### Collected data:
⟨

-- ==== Sys2Proof/Machine/DramOps.lean ====
section
/-! DEFINITION. DRAM: the address map, the symbol code, line reads and writes, error counts, rank loss and the channel
scheduler (13 R373–R388). -/

namespace Sys2Proof.Machine

/-! ### Address map (13 R373, R374) -/

/-- Channel of a physical address. -/
def paCh (a : Nat) : Nat := a / 2 ^ 7 % 8

/-- Logical rank of a physical address. -/
def paRank (a : Nat) : Nat := a / 2 ^ 22 % 4

/-- Bank group and bank, as one number 0–31, with the rank above. -/
def paBank (a : Nat) : Nat := paRank a * 32 + a / 2 ^ 17 % 32

/-- Row, ROW16 included. -/
def paRow (a : Nat) : Nat := a / 2 ^ 24 % 2 ^ 17

/-- First byte of the line that holds an address. -/
def paLine (a : Nat) : Nat := a / 128 * 128

/-- Index of a line in its rank, in ascending address order. -/
def paIdx (a : Nat) : Nat := a / 2 ^ 10 % 4096 + 4096 * paRow a

/-- The line of a channel and rank with a given index. -/
def paOf (ch rank idx : Nat) : Nat := idx / 4096 * 2 ^ 24 + rank * 2 ^ 22 + idx % 4096 * 2 ^ 10 + ch * 2 ^ 7

/-- Lines of a rank: 32 GiB or 64 GiB (13 R371). -/
def Chan.lines (c : Chan) : Nat := if c.dev32 then 2 ^ 29 else 2 ^ 28

/-- A channel. -/
def State.chan (s : State) (c : Nat) : Chan := tget s.drc.chans c {}

/-- Change a channel. -/
def State.modChan (s : State) (c : Nat) (f : Chan → Chan) : State :=
  { s with drc := { s.drc with chans := tset s.drc.chans c (f (s.chan c)) } }

/-- An address is in service (13 R373). -/
def State.paUp (s : State) (a : Nat) : Bool :=
  let c := s.chan (paCh a)
  decide (a < 2 ^ 41) && decide (c.st = 1) && c.insvc.getLsbD (paRank a) && (c.dev32 || decide (paRow a < 2 ^ 16))

/-- Physical rank that serves a line: the spare for the lines that a migration has copied (13 R374, R382). -/
def Chan.physOf (c : Chan) (rank idx : Nat) : Nat :=
  if c.migr && decide (c.migRank = rank) && decide (idx < c.ptr.toNat) then c.spare else tget c.rankMap rank rank

/-! ### Symbol code (13 R375, R376) -/

/-- Multiplication by α in GF(2^8) with 0x11D. -/
def gfDouble (a : Nat) : Nat := if 128 ≤ a then (2 * a - 256) ^^^ 0x1D else 2 * a

/-- Product in GF(2^8). -/
def gfMul (a b : Nat) : Nat :=
  ((List.range 8).foldl (fun (p : Nat × Nat) i => (if bitN b i then p.1 ^^^ p.2 else p.1, gfDouble p.2)) (0, a)).1

/-- α to a power. -/
def gfPow : Nat → Nat
  | 0 => 1
  | n + 1 => gfDouble (gfPow n)

/-- Locator of symbol i: the first symbol is the highest coefficient. PRESUMED (log 37). -/
def symLoc (i : Nat) : Nat := gfPow (19 - i)

/-- Syndrome j of a codeword's symbol errors. -/
def syndrome (e : Nat → Nat) (j : Nat) : Nat :=
  (List.range 20).foldl (fun a i => a ^^^ gfMul (e i) (gfPow (j * (19 - i)))) 0

/-- The poison pattern: the four check symbols inverted (13 R376). -/
def poisonSym (i : Nat) : Nat := if 16 ≤ i then 255 else 0

/-- What the decoder finds in a codeword: 0 CLEAN, 1 CE, 2 UE, 3 POISON, with the symbols it corrects. -/
structure CwOut where
  out : Nat
  fix : List (Nat × Nat) := []
  deriving DecidableEq, Repr
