-- ==== Sys2Proof/Machine/Dispatch.lean ====
section
/-! DEFINITION. One arm per command: each is one direct call of its meaning. -/

namespace Sys2Proof.Machine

⟩

### What this task involves:
From the line holding "a power. -/" to the last line of the records, quote each line exactly and add nothing.

### Exercise response:
/-- α to a power. -/
def gfPow : Nat → Nat
  | 0 => 1
  | n + 1 => gfDouble (gfPow n)

/-- Locator of symbol i: the first symbol is the highest coefficient. PRESUMED (log 37). -/
def symLoc (i : Nat) : Nat := gfPow (19 - i)

/-- Syndrome j of a codeword's symbol errors. -/
def syndrome (e : Nat → Nat) (j : Nat) : Nat :=
  (List.range 20).foldl (fun a i => a ^^^ gfMul (e i) (gfPow (j * (19 - i)))) 0

/-- The poison pattern: the four check symbols inverted (13 R376). -/
def poisonSym (i : Nat) : Nat := if 16 ≤ i then 255 else 0

/-- What the decoder finds in a codeword: 0 CLEAN, 1 CE, 2 UE, 3 POISON, with the symbols it corrects. -/
structure CwOut where
  out : Nat
  fix : List (Nat × Nat) := []
  deriving DecidableEq, Repr
-- ==== Sys2Proof/Machine/Dispatch.lean ====
section
/-! DEFINITION. One arm per command: each is one direct call of its meaning. -/

namespace Sys2Proof.Machine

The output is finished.